#### Information provided ####
-- ==== Sys2Proof/Laws/Exec.lean ====
section
/-! SUPPORT. What each command can answer, said once (rules R87, R91, R103, R118, R125). -/

namespace Sys2Proof.Machine

/-- A running engine takes the command. -/
theorem taken_running {s : State} (h : s.running) (k : State → Host.Outcome State Fault Refusal) :
    s.taken k = k s := by
  unfold State.taken
  rw [h.1, h.2]
  simp

/-- A halted engine takes nothing (R126). -/
theorem taken_halted {s : State} (h : s.halted = true) (k : State → Host.Outcome State Fault Refusal) :
    s.taken k = .fault .halted := by
  unfold State.taken
  rw [if_pos h]

/-- A state with a recorded fault takes no further step (R25). -/
theorem taken_faulted {s : State} (h : s.halted = false) (hf : s.fault ≠ .none)
    (k : State → Host.Outcome State Fault Refusal) : s.taken k = .fault (.faulted s.fault) := by
  unfold State.taken
  rw [if_neg (by simp [h]), if_pos hf]

/-- Only a running engine reaches a next state or a refusal. -/
theorem taken_cases (s : State) (k : State → Host.Outcome State Fault Refusal) :
    (s.running ∧ s.taken k = k s) ∨
      (s.halted = true ∧ s.taken k = .fault .halted) ∨
      (s.halted = false ∧ s.fault ≠ .none ∧ s.taken k = .fault (.faulted s.fault)) := by
  by_cases h : s.halted = true
  · exact .inr (.inl ⟨h, taken_halted h k⟩)
  · have h : s.halted = false := by simpa using h
    by_cases hf : s.fault = .none
    · exact .inl ⟨⟨h, hf⟩, taken_running ⟨h, hf⟩ k⟩
    · exact .inr (.inr ⟨h, hf, taken_faulted h hf k⟩)

theorem taken_next {s t : State} {k : State → Host.Outcome State Fault Refusal}
    (h : s.taken k = .next t) : s.running ∧ k s = .next t := by
  rcases taken_cases s k with ⟨hr, he⟩ | ⟨-, he⟩ | ⟨-, -, he⟩
  · exact ⟨hr, he ▸ h⟩
  · rw [he] at h; cases h
  · rw [he] at h; cases h

/-- INIT answers a next state in one way. -/
theorem execInit_next {s t : State} (h : exec .init s = .next t) : s.running ∧ t = s.startMessage := by
  simp only [exec, execInit] at h
  obtain ⟨hr, he⟩ := taken_next h
  cases he
  exact ⟨hr, rfl⟩

/-- Everything UPDATE can answer as a next state: a fault taken, the abort taken, the wait for data, or
its effect. -/
theorem execUpdate_next {n : Nat} {s t : State} (h : exec (.update n) s = .next t) :
    s.running ∧
      ((s.phase.isOpen = false ∧ t = s.raise (.contractViolation s.phase (.update n))) ∨
        (s.phase.isOpen = true ∧ 63 < s.bufLen.toNat ∧ t = s.abort (.invariantAbort s.bufLen)) ∨
        (s.phase.isOpen = true ∧ s.bufLen.toNat ≤ 63 ∧ 2 ^ 64 ≤ s.bitLen.toNat + 8 * n ∧
          t = s.raise (.lengthOverflow s.bitLen n)) ∨
        (s.phase.isOpen = true ∧ s.bufLen.toNat ≤ 63 ∧ s.bitLen.toNat + 8 * n < 2 ^ 64 ∧
          s.dataIn.length < n ∧ t = s.awaitData (.update n)) ∨
        (s.phase.isOpen = true ∧ s.bufLen.toNat ≤ 63 ∧ s.bitLen.toNat + 8 * n < 2 ^ 64 ∧
          n ≤ s.dataIn.length ∧ t = s.update n)) := by
  simp only [exec, execUpdate] at h
  obtain ⟨hr, he⟩ := taken_next h
  refine ⟨hr, ?_⟩
  split at he
  · next h1 => cases he; exact .inl ⟨by simpa using h1, rfl⟩
  next h1 =>
  have h1 : s.phase.isOpen = true := by simpa using h1
  split at he
  · next h2 => cases he; exact .inr (.inl ⟨h1, by simpa [State.indexCorrupt] using h2, rfl⟩)
  next h2 =>
  have h2 : s.bufLen.toNat ≤ 63 := by simpa [State.indexCorrupt] using h2
  split at he
  · next h3 => cases he; exact .inr (.inr (.inl ⟨h1, h2, by simpa [State.lengthOverflows] using h3, rfl⟩))
  next h3 =>
  have h3 : s.bitLen.toNat + 8 * n < 2 ^ 64 := by simpa [State.lengthOverflows] using h3
  split at he
  · next h4 => cases he; exact .inr (.inr (.inr (.inl ⟨h1, h2, h3, by simpa [State.hasData] using h4, rfl⟩)))
  · next h4 => cases he; exact .inr (.inr (.inr (.inr ⟨h1, h2, h3, by simpa [State.hasData] using h4, rfl⟩)))

/-- Everything FINAL can answer as a next state. -/
theorem execFinal_next {s t : State} (h : exec .final s = .next t) :
    s.running ∧
      ((s.phase.isOpen = false ∧ t = s.raise (.contractViolation s.phase .final)) ∨
        (s.phase.isOpen = true ∧ 63 < s.bufLen.toNat ∧ t = s.abort (.invariantAbort s.bufLen)) ∨
        (s.phase.isOpen = true ∧ s.bufLen.toNat ≤ 63 ∧ t = s.finalize)) := by
  simp only [exec, execFinal] at h
  obtain ⟨hr, he⟩ := taken_next h
  refine ⟨hr, ?_⟩
  split at he
  · next h1 => cases he; exact .inl ⟨by simpa using h1, rfl⟩
  next h1 =>
  have h1 : s.phase.isOpen = true := by simpa using h1
  split at he
  · next h2 => cases he; exact .inr (.inl ⟨h1, by simpa [State.indexCorrupt] using h2, rfl⟩)
  · next h2 => cases he; exact .inr (.inr ⟨h1, by simpa [State.indexCorrupt] using h2, rfl⟩)

/-- A command whose checks pass and whose data is there takes effect (R115). -/
theorem execUpdate_effect {n : Nat} {s : State} (hr : s.running) (h1 : s.phase.isOpen = true)
    (h2 : s.bufLen.toNat ≤ 63) (h3 : s.bitLen.toNat + 8 * n < 2 ^ 64) (h4 : n ≤ s.dataIn.length) :
    exec (.update n) s = .next (s.update n) := by
  simp only [exec, execUpdate]
  rw [taken_running hr]
  have h3' : s.lengthOverflows n = false := by simp only [State.lengthOverflows, decide_eq_false_iff_not]; omega
  simp [h1, State.indexCorrupt, h3', State.hasData, h4, Nat.not_lt.2 h2]

theorem execFinal_effect {s : State} (hr : s.running) (h1 : s.phase.isOpen = true)
    (h2 : s.bufLen.toNat ≤ 63) : exec .final s = .next s.finalize := by
  simp only [exec, execFinal]
  rw [taken_running hr]
  simp [h1, State.indexCorrupt, Nat.not_lt.2 h2]

/-- The effect of UPDATE in closed form (R92, R97, R99). -/
theorem update_spec (n : Nat) (s : State) (hb : s.bufLen.toNat ≤ 63)
    (hl : s.bitLen.toNat + 8 * n < 2 ^ 64) (hn : n ≤ s.dataIn.length) :
    let X := s.memRead 0 s.bufLen.toNat ++ s.dataIn.take n
    (s.update n).h = hashBlocks s.h X ∧
      (s.update n).compressCalls = s.compressCalls + (s.bufLen.toNat + n) / 64 ∧
      (s.update n).bufLen.toNat = (s.bufLen.toNat + n) % 64 ∧
      (s.update n).memRead 0 ((s.bufLen.toNat + n) % 64) =
        X.drop (64 * ((s.bufLen.toNat + n) / 64)) ∧
      (s.update n).buf.wf ∧
      (∀ a < 64,
        (s.bufLen.toNat + n < 64 ∧ (a < s.bufLen.toNat ∨ s.bufLen.toNat + n ≤ a) ∨
          64 ≤ s.bufLen.toNat + n ∧ (s.bufLen.toNat + n) % 64 ≤ a ∧
            (a < s.bufLen.toNat ∨ s.bufLen.toNat = 0)) →
        (s.update n).buf.read a = s.buf.read a) ∧
      (s.update n).bitLen.toNat = s.bitLen.toNat + 8 * n ∧
      (s.update n).phase = .accumulating ∧
      (s.update n).dataIn = s.dataIn.drop n ∧
      (s.update n).halted = s.halted ∧ (s.update n).fault = s.fault ∧
      (s.update n).pending = s.pending ∧ (s.update n).digestOut = s.digestOut ∧
      (s.update n).host = s.host ∧ (s.update n).received = s.received ∧
      (s.update n).draws = s.draws := by
  intro X
  have hd : (s.recvData n).length = n := by simp [State.recvData, hn]
  obtain ⟨h1, h2, h3, h4, h5, h6, h7⟩ := absorb_spec (s.recvData n) ((s.recv n).addBits n) (by simpa using hb)
  have e1 : ((s.recv n).addBits n).bufLen = s.bufLen := rfl
  have e2 : ∀ a k, ((s.recv n).addBits n).memRead a k = s.memRead a k := fun _ _ => rfl
  simp only [e1, e2, hd] at h2 h3 h4 h5 h7
  refine ⟨h2, h3, h4, h5, h6, h7, ?_, rfl, h1.dataIn, h1.halted, h1.fault, h1.pending, h1.digestOut, h1.host,
    h1.received, h1.draws⟩
  have : (s.update n).bitLen = s.bitLen + BitVec.ofNat 64 (8 * n) := h1.bitLen
  rw [this, BitVec.toNat_add, BitVec.toNat_ofNat]
  omega

/-- A state that is not running answers every command with a stop. -/
theorem exec_stopped {s : State} (h : ¬ s.running) (i : Instr) : ∃ f, exec i s = .fault f := by
  have key : ∀ k, ∃ f, s.taken k = .fault f := fun k => by
    rcases taken_cases s k with ⟨hr, -⟩ | ⟨-, he⟩ | ⟨-, -, he⟩
    · exact absurd hr h
    · exact ⟨_, he⟩
    · exact ⟨_, he⟩
  cases i <;> simp only [exec, execInit, execUpdate, execFinal] <;> exact key _

end Sys2Proof.Machine
end

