-- ==== Sys2Proof/Tests/Slice0.lean ====
section
/-! SUPPORT. Tests: the well-formedness smoke test, descriptors and vectors of spec/95_test_vectors.md,
and for every statement with hypotheses a concrete case that meets them. Every expected value is the
spec's; each test names its source. -/

namespace Sys2Proof.Tests

open Sys2Proof.Machine

/-! Helpers. -/

/-- INITIALIZED: INIT from reset (V-I1). -/
def fresh : State := State.reset.startMessage

/-- A message in progress with `b` buffered bytes 0x61, bit count `L`, and `d` on the data-in channel. -/
def inMessage (b L : Nat) (d : List Byte) : State :=
  { fresh with
    phase := .accumulating
    buf := Memory.tabulate fun a => if a < b then 0x61 else 0x00
    bufLen := BitVec.ofNat 7 b
    bitLen := BitVec.ofNat 64 L
    dataIn := d }

/-- The engine at reset with the host's moves. -/
def withHost (moves : List HostMove) : State := { State.reset with host := moves }

/-- The outcome is a next state that has a property. -/
def nextIs (o : Host.Outcome State Fault Refusal) (p : State → Bool) : Bool :=
  match o with
  | .next t => p t
  | .fault _ => false
  | .refused _ => false

/-- A byte string of eight words, as the digests are printed (R14). -/
def digestOf (ws : List Word) : List Byte := ws.flatMap be32bytes

/-! Well-formedness (R8, R59): a count of 2^32 is refused, the largest one is not. -/

theorem test_wf_refuses_large_count : (Instr.update (2 ^ 32)).wf = false := by decide

theorem test_wf_accepts_largest_count : (Instr.update (2 ^ 32 - 1)).wf = true := by decide

/-! Decoding words written out field by field: LEN ‖ RSVD ‖ OP (R56, R57). -/

theorem test_decode_init :
    decode (0b00000000000000000000000000000000_0000000000000000000000000000_0001) = .command .init := by
  decide

theorem test_decode_update :
    decode (0b10000000000000000000000000000011_0000000000000000000000000000_0010) =
      .command (.update 2147483651) := by
  decide

theorem test_decode_final :
    decode (0b00000000000000000000000000000000_0000000000000000000000000000_0011) = .command .final := by
  decide

/-- The lowest RSVD bit is no part of OP (V-D10's neighbour: R58). -/
theorem test_decode_refuses_reserved :
    decode (0b00000000000000000000000000000000_0000000000000000000000000001_0001) =
      .illegal .reservedBits := by
  decide

theorem test_table_word_runs_first :
    step (State.reset.withFetchWord 64 1) = exec .init State.reset := by rfl

/-! The functions (V-L1 to V-L10). -/

theorem test_choose_majority :
    choose 0x510e527f 0x9b05688c 0x1f83d9ab = 0x1f85c98c ∧
      majority 0xf0f0f0f0 0xff00ff00 0xcccccccc = 0xfcc0fcc0 := by
  decide

theorem test_mixing :
    bigSigma0 0x80000000 = 0x20040200 ∧ bigSigma1 0x80000000 = 0x02100040 ∧
      smallSigma0 0x00000001 = 0x02004000 ∧ smallSigma1 0x80000000 = 0x00205000 := by
  decide

/-! The schedule of the padded "abc" block (V-C3). -/

theorem test_schedule_abc :
    let W := schedule ([0x61, 0x62, 0x63, 0x80] ++ List.replicate 59 0x00 ++ [0x18])
    W.getD 17 0 = 0x000f0000 ∧ W.getD 19 0 = 0x600003c6 ∧ W.getD 62 0 = 0xeeaba2cc ∧
      W.getD 63 0 = 0x12b1edeb := by
  decide +kernel

/-! INIT (V-I1; V-I4: BUF is kept). -/

theorem test_init_values :
    nextIs (exec .init State.reset) (fun t =>
      t.h == #v[0x6a09e667, 0xbb67ae85, 0x3c6ef372, 0xa54ff53a, 0x510e527f, 0x9b05688c, 0x1f83d9ab,
        0x5be0cd19] && t.bufLen == 0 && t.bitLen == 0 && t.phase == .initialized) = true := by
  decide

theorem test_init_keeps_buffer :
    nextIs (exec .init (inMessage 10 80 [])) (fun t =>
      t.memRead 0 12 == List.replicate 10 0x61 ++ [0, 0] && t.bufLen == 0) = true := by
  decide +kernel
####
● Work to be completed: Look at the records above. Copy every line where the string "recvData" occurs.

● Result below:
  have hd : (s.recvData n).length = n := by simp [State.recvData, hn]
  obtain ⟨h1, h2, h3, h4, h5, h6, h7⟩ := absorb_spec (s.recvData n) ((s.recv n).addBits n) (by simpa using hb)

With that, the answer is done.